Он обходил громаду мертвого замка и опять и опять упорно всматривался в завешенные окна той комнаты, где был убит император. Вспоминалось кровное оскорбление, нанесенное дому Плещеевых... опять вскипал необузданный гнев, доходивший до бешенства. Мозг кипел, Алешу охватывал трепет. Он мечтал отомстить... отомстить... он сам не знал, кому же все-таки отомстить. Царственным выродкам?.. наследникам этого изверга?..
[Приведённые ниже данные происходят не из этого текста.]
theorem execDiePowerDown_ok (die : Nat) (s : State) (h_s : State.ok s) :
    keeps (execDiePowerDown die s) := by
  unfold execDiePowerDown
  try extract_lets
  repeat' first
    | (with_reducible assumption)
    | (with_reducible apply State.modDie_ok)
    | (with_reducible apply State.clearDie_ok)
    | (with_reducible apply Did.ok_done)
    | (with_reducible apply Did.ok_goto)
    | (with_reducible apply Did.ok_trap)
    | (with_reducible apply Did.ok_wait)
    | (with_reducible apply Did.ok_park)
    | (with_reducible apply Did.ok_left)
    | (with_reducible apply keeps_next)
    | (with_reducible apply keeps_fault)
    | (with_reducible apply keeps_refused)
    | extract_lets
    | (with_reducible intro _)
    | (split)

theorem execUnparkComplete_ok (die : Nat) (s : State) (h_s : State.ok s) :
    keeps (execUnparkComplete die s) := by
  unfold execUnparkComplete
  try extract_lets
  repeat' first
    | (with_reducible assumption)
    | (with_reducible apply State.clearDie_ok)
    | (with_reducible apply State.modDie_ok)
    | (with_reducible apply State.reschedule_ok)
    | (with_reducible apply Did.ok_done)
    | (with_reducible apply Did.ok_goto)
    | (with_reducible apply Did.ok_trap)
    | (with_reducible apply Did.ok_wait)
    | (with_reducible apply Did.ok_park)
    | (with_reducible apply Did.ok_left)
    | (with_reducible apply keeps_next)
    | (with_reducible apply keeps_fault)
    | (with_reducible apply keeps_refused)
    | extract_lets
    | (with_reducible intro _)
    | (split)

theorem State.retarget_ok (s : State) (h_s : State.ok s) :
    State.ok (State.retarget s) := by
  exact ⟨h_s.1, h_s.2.1, h_s.2.2.1, legal_target h_s.2.2.2⟩

theorem execPceilWrite_ok (value : BitVec 32) (s : State) (h_s : State.ok s) :
    keeps (execPceilWrite value s) := by
  unfold execPceilWrite
  extract_lets w
  refine keeps_next ?_
  split
  · exact h_s
  · exact ⟨h_s.1, h_s.2.1, h_s.2.2.1, legal_pceil h_s.2.2.2 ‹_›⟩

theorem execPstateWrite_ok (value : BitVec 32) (s : State) (h_s : State.ok s) :
    keeps (execPstateWrite value s) := by
  exact keeps_next (State.retarget_ok _ ⟨h_s.1, h_s.2.1, h_s.2.2.1, legal_req h_s.2.2.2 (Nat.mod_lt _ (by decide))⟩)

theorem execPstateTransitionDone_ok (s : State) (h_s : State.ok s) :
    keeps (execPstateTransitionDone s) := by
  unfold execPstateTransitionDone
  refine keeps_next ?_
  split
  · exact State.reschedule_ok _ (State.retarget_ok _ ⟨h_s.1, h_s.2.1, h_s.2.2.1, legal_cur h_s.2.2.2⟩)
  · exact h_s

theorem State.account_ok (s : State) (es : Assoc Nat) (h_s : State.ok s) :
    State.ok (State.account s es) := by
  unfold State.account
  try extract_lets
  repeat' first
    | (with_reducible assumption)
    | (with_reducible apply filter_wf)
    | extract_lets
    | (with_reducible intro _)
    | (split)
    | ((conv => arg 1; with_reducible whnf); split)
    | ((conv => arg 1; arg 1; with_reducible whnf); split)
    | ((conv => arg 1; with_reducible whnf); with_reducible apply State.ok_mk)
    | (with_reducible apply State.ok_mk)
    | (with_reducible apply State.ok_mem)
    | (with_reducible apply State.ok_scm)
    | (with_reducible apply State.ok_versions)
    | (with_reducible apply State.ok_regs)

theorem State.attribute_ok (s : State) (e : Nat) (h_s : State.ok s) :
    State.ok (State.attribute s e) := by
  unfold State.attribute
  try extract_lets
  repeat' first
    | (with_reducible assumption)
    | (with_reducible apply State.account_ok)
    | extract_lets
    | (with_reducible intro _)
    | (split)
    | ((conv => arg 1; with_reducible whnf); split)
    | ((conv => arg 1; arg 1; with_reducible whnf); split)
    | ((conv => arg 1; with_reducible whnf); clear_value *; split)
    | ((conv => arg 1; arg 1; with_reducible whnf); clear_value *; split)
    | (clear_value *; split)
    | ((conv => arg 1; with_reducible whnf); with_reducible apply State.ok_mk)
    | (with_reducible apply State.ok_mk)
    | (with_reducible apply State.ok_mem)
    | (with_reducible apply State.ok_scm)
    | (with_reducible apply State.ok_versions)
    | (with_reducible apply State.ok_regs)
    | (refine State.ok_regs_of (s := _) (by assumption) rfl)

theorem execPowerMeasure_ok (milliwatts projected faster : Nat) (s : State) (h_s : State.ok s) :
    keeps (execPowerMeasure milliwatts projected faster s) := by
  have h := State.attribute_ok _ milliwatts h_s
  exact keeps_next (State.retarget_ok _ ⟨h.1, h.2.1, h.2.2.1, legal_govern h.2.2.2⟩)

theorem execFeatacceptWrite_ok (value : BitVec 64) (s : State) (h_s : State.ok s) :
    keeps (execFeatacceptWrite value s) := by
  unfold execFeatacceptWrite
  try extract_lets
  repeat' first
    | (with_reducible assumption)
    | (with_reducible apply Did.ok_done)
    | (with_reducible apply Did.ok_goto)
    | (with_reducible apply Did.ok_trap)
    | (with_reducible apply Did.ok_wait)
    | (with_reducible apply Did.ok_park)
    | (with_reducible apply Did.ok_left)
    | (with_reducible apply keeps_next)
    | (with_reducible apply keeps_fault)
    | (with_reducible apply keeps_refused)
    | extract_lets
    | (with_reducible intro _)
    | (split)
    | (with_reducible apply State.ok_mk)
    | (with_reducible apply State.ok_mem)
    | (with_reducible apply State.ok_scm)
    | (with_reducible apply State.ok_versions)
    | (with_reducible apply State.ok_regs)
    | (refine State.ok_regs_of (s := _) (by assumption) rfl)

theorem execAttcmd_ok (value : BitVec 32) (s : State) (h_s : State.ok s) :
    keeps (execAttcmd value s) := by
  unfold execAttcmd
  try extract_lets
  repeat' first
    | (with_reducible assumption)
    | (with_reducible apply Did.ok_done)
    | (with_reducible apply Did.ok_goto)
    | (with_reducible apply Did.ok_trap)
    | (with_reducible apply Did.ok_wait)
    | (with_reducible apply Did.ok_park)
    | (with_reducible apply Did.ok_left)
    | (with_reducible apply keeps_next)
    | (with_reducible apply keeps_fault)
    | (with_reducible apply keeps_refused)
    | extract_lets
    | (with_reducible intro _)
    | (split)
    | (with_reducible apply State.ok_mk)
    | (with_reducible apply State.ok_mem)
    | (with_reducible apply State.ok_scm)
    | (with_reducible apply State.ok_versions)
    | (with_reducible apply State.ok_regs)
    | (refine State.ok_regs_of (s := _) (by assumption) rfl)

theorem execQuoteComplete_ok (s : State) (h_s : State.ok s) :
    keeps (execQuoteComplete s) := by
  unfold execQuoteComplete
  try extract_lets
  repeat' first
    | (with_reducible assumption)
    | (with_reducible apply Did.ok_done)
    | (with_reducible apply Did.ok_goto)
    | (with_reducible apply Did.ok_trap)
    | (with_reducible apply Did.ok_wait)
    | (with_reducible apply Did.ok_park)
    | (with_reducible apply Did.ok_left)
    | (with_reducible apply keeps_next)
    | (with_reducible apply keeps_fault)
    | (with_reducible apply keeps_refused)
    | extract_lets
    | (with_reducible intro _)
    | (split)
    | (with_reducible apply State.ok_mk)
    | (with_reducible apply State.ok_mem)
    | (with_reducible apply State.ok_scm)
    | (with_reducible apply State.ok_versions)
    | (with_reducible apply State.ok_regs)
    | (refine State.ok_regs_of (s := _) (by assumption) rfl)

theorem State.exposeFrames_ok (s : State) (die : Nat) (h_s : State.ok s) :
    State.ok (State.exposeFrames s die) := by
  unfold State.exposeFrames
  try extract_lets
  repeat' first
    | (with_reducible assumption)
    | (with_reducible apply foldState_ok)
    | (with_reducible apply splice_wf)
    | (with_reducible apply filter_wf)
    | extract_lets
    | (with_reducible intro _)
    | ((conv => arg 1; with_reducible whnf); first | (with_reducible apply foldState_ok))
    | (split)
    | ((conv => arg 1; with_reducible whnf); split)
    | ((conv => arg 1; arg 1; with_reducible whnf); split)
    | ((conv => arg 1; with_reducible whnf); clear_value *; split)
    | ((conv => arg 1; arg 1; with_reducible whnf); clear_value *; split)
    | (clear_value *; split)
    | ((conv => arg 1; with_reducible whnf); with_reducible apply State.ok_mk)
    | (with_reducible apply State.ok_mk)
    | (with_reducible apply State.ok_mem)
    | (with_reducible apply State.ok_scm)
    | (with_reducible apply State.ok_versions)
    | (with_reducible apply State.ok_regs)

theorem execTierpoolWrite_ok (die : Nat) (value : BitVec 64) (s : State) (h_s : State.ok s) :
    keeps (execTierpoolWrite die value s) := by
  unfold execTierpoolWrite
  try extract_lets
  repeat' first
    | (with_reducible assumption)
    | (with_reducible apply State.exposeFrames_ok)
    | (with_reducible apply State.modDie_ok)
    | (with_reducible apply Did.ok_done)
    | (with_reducible apply Did.ok_goto)
    | (with_reducible apply Did.ok_trap)
    | (with_reducible apply Did.ok_wait)
    | (with_reducible apply Did.ok_park)
    | (with_reducible apply Did.ok_left)
    | (with_reducible apply keeps_next)
    | (with_reducible apply keeps_fault)
    | (with_reducible apply keeps_refused)
    | extract_lets
    | (with_reducible intro _)
    | (split)

theorem execTierpolWrite_ok (die : Nat) (value : BitVec 32) (s : State) (h_s : State.ok s) :
    keeps (execTierpolWrite die value s) := by
  unfold execTierpolWrite
  try extract_lets
  repeat' first
    | (with_reducible assumption)
    | (with_reducible apply State.modDie_ok)
    | (with_reducible apply State.settlePool_ok)
    | (with_reducible apply Did.ok_done)
    | (with_reducible apply Did.ok_goto)
    | (with_reducible apply Did.ok_trap)
    | (with_reducible apply Did.ok_wait)
    | (with_reducible apply Did.ok_park)
    | (with_reducible apply Did.ok_left)
    | (with_reducible apply keeps_next)
    | (with_reducible apply keeps_fault)
    | (with_reducible apply keeps_refused)
    | extract_lets
    | (with_reducible intro _)
    | (split)

theorem execErrstatWrite_ok (value : BitVec 64) (s : State) (h_s : State.ok s) :
    keeps (execErrstatWrite value s) := by
  unfold execErrstatWrite
  try extract_lets
  repeat' first
    | (with_reducible assumption)
    | (with_reducible apply Did.ok_done)
    | (with_reducible apply Did.ok_goto)
    | (with_reducible apply Did.ok_trap)
    | (with_reducible apply Did.ok_wait)
    | (with_reducible apply Did.ok_park)
    | (with_reducible apply Did.ok_left)
    | (with_reducible apply keeps_next)
    | (with_reducible apply keeps_fault)
    | (with_reducible apply keeps_refused)
    | extract_lets
    | (with_reducible intro _)
    | (split)
    | ((conv => arg 1; with_reducible whnf); split)
    | ((conv => arg 1; arg 1; with_reducible whnf); split)
    | ((conv => arg 1; with_reducible whnf); clear_value *; split)
    | ((conv => arg 1; arg 1; with_reducible whnf); clear_value *; split)
    | (clear_value *; split)
    | ((conv => arg 1; with_reducible whnf); with_reducible apply State.ok_mk)
    | (with_reducible apply State.ok_mk)
    | (with_reducible apply State.ok_mem)
    | (with_reducible apply State.ok_scm)
    | (with_reducible apply State.ok_versions)
    | (with_reducible apply State.ok_regs)
    | (refine State.ok_regs_of (s := _) (by assumption) rfl)

theorem execRegisterWrite_ok (off width : Nat) (value : BitVec 64) (s : State) (h_s : State.ok s) :
    keeps (execRegisterWrite off width value s) := by
  unfold execRegisterWrite
  extract_lets v
  refine keeps_next ?_
  have h8 := legal_write8 (off := off) (v := v) h_s.2.2.2
  clear_value v
  have h1 := h_s.1
  have h2 := h_s.2.1
  have h3 := h_s.2.2.1
  have h4 := h_s.2.2.2
  repeat' split
  all_goals first
    | (with_reducible assumption)
    | (with_reducible apply State.ok_mk) <;> with_reducible first | assumption | (refine Regfile.legal_of h4 ?_; rfl)

theorem State.setCapacity_ok (s : State) (cap : Nat) (h_s : State.ok s) :
    State.ok (State.setCapacity s cap) := by
  unfold State.setCapacity
  try extract_lets
  repeat' first
    | (with_reducible assumption)
    | (with_reducible apply foldState_ok)
    | (with_reducible apply State.modDie_ok)
    | extract_lets
    | (with_reducible intro _)

theorem execHoldupMeasure_ok (millijoules : Nat) (s : State) (h_s : State.ok s) :
    keeps (execHoldupMeasure millijoules s) := by
  unfold execHoldupMeasure
  extract_lets cap t
  have h : t.ok := State.setCapacity_ok _ _ h_s
  clear_value t
  exact keeps_next ⟨h.1, h.2.1, h.2.2.1, Regfile.legal_of h.2.2.2 rfl⟩

theorem State.restarted_ok (s : State) (h_s : State.ok s) :
    State.ok (State.restarted s) := by
  exact ⟨h_s.1, h_s.2.1, rfl, Regfile.legal_of (x := Regfile.reset) rfl rfl⟩

theorem State.bringUp_ok (s : State) (drain : Nat) (h_s : State.ok s) :
    State.ok (State.bringUp s drain) := by
  unfold State.bringUp
  try extract_lets
  repeat' first
    | (with_reducible assumption)
    | (with_reducible apply State.restarted_ok)
    | (with_reducible apply State.setCapacity_ok)
    | (with_reducible apply foldl_ok)
    | (with_reducible apply foldl_set_wf)
    | (with_reducible apply filter_wf)
    | extract_lets
    | (with_reducible intro _)
    | (split)
    | ((conv => arg 1; with_reducible whnf); split)
    | ((conv => arg 1; arg 1; with_reducible whnf); split)
    | ((conv => arg 1; with_reducible whnf); clear_value *; split)
    | ((conv => arg 1; arg 1; with_reducible whnf); clear_value *; split)
    | (clear_value *; split)
    | ((conv => arg 1; with_reducible whnf); with_reducible apply State.ok_mk)
    | (with_reducible apply State.ok_mk)
    | (with_reducible apply State.ok_mem)
    | (with_reducible apply State.ok_scm)
    | (with_reducible apply State.ok_versions)
    | (with_reducible apply State.ok_regs)
    | (refine State.ok_regs_of (s := _) (by assumption) rfl)
    | (refine State.ok_regs_of (s := _) ?_ rfl)

theorem execDevctlReset_ok (value : BitVec 64) (s : State) (h_s : State.ok s) :
    keeps (execDevctlReset value s) := by
  unfold execDevctlReset
  try extract_lets
  repeat' first
    | (with_reducible assumption)
    | (with_reducible apply State.bringUp_ok)
    | (with_reducible apply Did.ok_done)
    | (with_reducible apply Did.ok_goto)
    | (with_reducible apply Did.ok_trap)
    | (with_reducible apply Did.ok_wait)
    | (with_reducible apply Did.ok_park)
    | (with_reducible apply Did.ok_left)
    | (with_reducible apply keeps_next)
    | (with_reducible apply keeps_fault)
    | (with_reducible apply keeps_refused)
    | extract_lets
    | (with_reducible intro _)
    | (split)

theorem execPowerLoss_ok (s : State) (h_s : State.ok s) :
    keeps (execPowerLoss s) := by
  unfold execPowerLoss
  try extract_lets
  repeat' first
    | (with_reducible assumption)
    | (with_reducible apply Did.ok_done)
    | (with_reducible apply Did.ok_goto)
    | (with_reducible apply Did.ok_trap)
    | (with_reducible apply Did.ok_wait)
    | (with_reducible apply Did.ok_park)
    | (with_reducible apply Did.ok_left)
    | (with_reducible apply keeps_next)
    | (with_reducible apply keeps_fault)
    | (with_reducible apply keeps_refused)
    | extract_lets
    | (with_reducible intro _)
    | (split)
    | (with_reducible apply State.ok_mk)
    | (with_reducible apply State.ok_mem)
    | (with_reducible apply State.ok_scm)
    | (with_reducible apply State.ok_versions)
    | (with_reducible apply State.ok_regs)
Даже дома, в семье, в спокойные минуты и в минуты веселья, если кто-нибудь называл то или другое лицо из августейшей династии, если упоминалось притом о каких-либо незаконных поступках, о проявлении самоуправства царя или великого князя, то возникала кошмарная мысль: убить... убить... так же, как Павла, убить...


ГЛАВА СЕДЬМАЯ


Между тем жизнь шла своим чередом.

У Жуковского по «субботам» собирались друзья, читались стихи, обсуждались литературные новости. Плещеев снова впрягся в лямку руководителя трупп — французской и русской. Алексей и Федик Вадковский исправляли несложные обязанности начинающих офицеров, посещали лекции и ученья в полках. Младшие Плещеевы учились под эгидою Кюхельбекера, много читали. Тургенев проводил время в вечных хлопотах.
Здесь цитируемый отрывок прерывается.